Source records section start

-- ==== Sys2Proof/Laws/Pass.lean ====
section
/-! SUPPORT. What a pass of the takeover check, the end of an ACTIVE bus and a re-keying leave of one channel (R108, R113, R115). -/

namespace Sys2Proof.Machine

theorem modTk_get (s : State) {c : Channel} {ch : Chan} (h : s.chan? c = some ch) (f : TakeoverRec → TakeoverRec) :
    (s.modTk c f).chan? c = some { ch with tk := f ch.tk } := by rw [modTk_chan?, h]; rfl

theorem modTk_modTk (s : State) (c : Channel) (f g : TakeoverRec → TakeoverRec) :
    (s.modTk c f).modTk c g = s.modTk c (fun tk => g (f tk)) := by
  unfold State.modTk State.modChan
  simp only [List.map_map]
  congr 1
  apply List.map_congr_left
  intro x _
  simp only [Function.comp]
  by_cases h : x.part.channel == c
  · simp [h]
  · simp [h]

theorem check_unchecked {s : State} {c : Channel} {ch : Chan} (h : s.chan? c = some ch) (hk : ch.tk.state.checked = false) : s.check c = s := by
  unfold State.check State.checkChannel
  rw [h]; simp [hk]

theorem mem_insertRanked (ch d : Chan) (l : List Chan) : d ∈ insertRanked ch l ↔ d = ch ∨ d ∈ l := by
  induction l with
  | nil => simp [insertRanked]
  | cons e rest ih => unfold insertRanked; split <;> simp [ih]; tauto

/-- Every profiled channel is in the order of the pass (R108). -/
theorem mem_passOrder {s : State} {c : Channel} {ch : Chan} (h : s.chan? c = some ch) : c ∈ s.passOrder := by
  unfold State.passOrder
  have key : ∀ l : List Chan, ∀ d, d ∈ l.foldr insertRanked [] ↔ d ∈ l := by
    intro l; induction l with
    | nil => simp
    | cons e rest ih => intro d; simp [mem_insertRanked, ih]
  rw [List.mem_map]
  exact ⟨ch, (key _ _).2 (List.mem_of_find?_eq_some h), chan?_channel h⟩

theorem contending_iff (ch : Chan) : ch.contending = true ↔ ch.tk.state = .contending := by
  unfold Chan.contending; simp

theorem checkChannel_cannot (s : State) (c d : Channel) (ch : Chan) (hd : s.chan? d = some ch)
    (hno : ch.tk.inhibit = true ∨ s.bus.state ≠ .active) (hs : ch.tk.state ≠ .contending) :
    ∃ x, (s.checkChannel c).1.chan? d = some x ∧ x.tk.state ≠ .contending ∧ x.tk.inhibit = ch.tk.inhibit ∧ x.tk.outlet = ch.tk.outlet ∧
      x.tk.ownClaim = ch.tk.ownClaim ∧ x.tk.claimSent = ch.tk.claimSent ∧ x.tk.windowEnd = ch.tk.windowEnd ∧
      x.part = ch.part ∧ x.watch = ch.watch ∧ x.tk.awaitLive = ch.tk.awaitLive ∧
      (ch.tk.inhibit = true → ch.tk.state = .blocked .inhibited → ch.part.rank ≠ 15 → ch.watch.state = .lost → ch.tk.awaitLive = false → s.bus.state = .active → x.tk.state = .blocked .inhibited) ∧
      (s.bus.state ≠ .active → ch.tk.state = .idle ∨ ch.tk.state = .blocked .awaitLive → x.tk.state = .idle ∨ x.tk.state = .blocked .awaitLive) := by
  by_cases hcd : d = c
  · subst hcd
    unfold State.checkChannel
    rw [hd]
    dsimp only
    split
    · rename_i hk
      exact ⟨ch, hd, hs, rfl, rfl, rfl, rfl, rfl, rfl, rfl, rfl, fun _ h _ _ _ _ => h,
        fun _ h => h⟩
    · have hnc : ∀ o k, s.checkOutcome ch ≠ .contend o k := by
        intro o k
        unfold State.checkOutcome
        repeat' split
        all_goals simp_all
      have hin : ch.tk.inhibit = true → ch.tk.state = .blocked .inhibited → ch.part.rank ≠ 15 → ch.watch.state = .lost → ch.tk.awaitLive = false → s.bus.state = .active → s.checkOutcome ch = .blocked .inhibited := by
        intro a b d e f g
        unfold State.checkOutcome
        simp [a, d, e, f, g]
      have hia : s.bus.state ≠ .active → s.checkOutcome ch = .idle ∨ s.checkOutcome ch = .blocked .awaitLive := by
        intro a
        unfold State.checkOutcome
        repeat' split
        all_goals simp_all
      cases ho : s.checkOutcome ch with
      | contend o k => exact absurd ho (hnc o k)
      | idle =>
        refine ⟨_, modTk_get s hd _, by simp, rfl, rfl, rfl, rfl, rfl, rfl, rfl, rfl, fun a b d e f g => ?_, fun _ _ => Or.inl rfl⟩
        have := hin a b d e f g; rw [ho] at this; cases this
      | yielded =>
        refine ⟨_, modTk_get s hd _, by simp, rfl, rfl, rfl, rfl, rfl, rfl, rfl, rfl, fun a b d e f g => ?_, fun a b => ?_⟩
        · have := hin a b d e f g; rw [ho] at this; cases this
        · have := hia a; rw [ho] at this; simp at this
      | blocked r =>
        refine ⟨_, modTk_get s hd _, by simp, rfl, rfl, rfl, rfl, rfl, rfl, rfl, rfl, fun a b d e f g => ?_, fun a b => ?_⟩
        · have := hin a b d e f g; rw [ho] at this; cases this; rfl
        · have := hia a; rw [ho] at this; simp at this; right; simp [this]
  · have : (s.checkChannel c).1.chan? d = some ch := checkChannel_other _ hd (fun h => absurd h hcd)
    exact ⟨ch, this, hs, rfl, rfl, rfl, rfl, rfl, rfl, rfl, rfl, fun _ h _ _ _ _ => h, fun _ h => h⟩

Source records section end

Work required = Would you copy out each line of the records above where the word "intro" occurs?

Task response =
  intro x _
    intro l; induction l with
    | cons e rest ih => intro d; simp [mem_insertRanked, ih]
        intro o k
        intro a b d e f g
        intro a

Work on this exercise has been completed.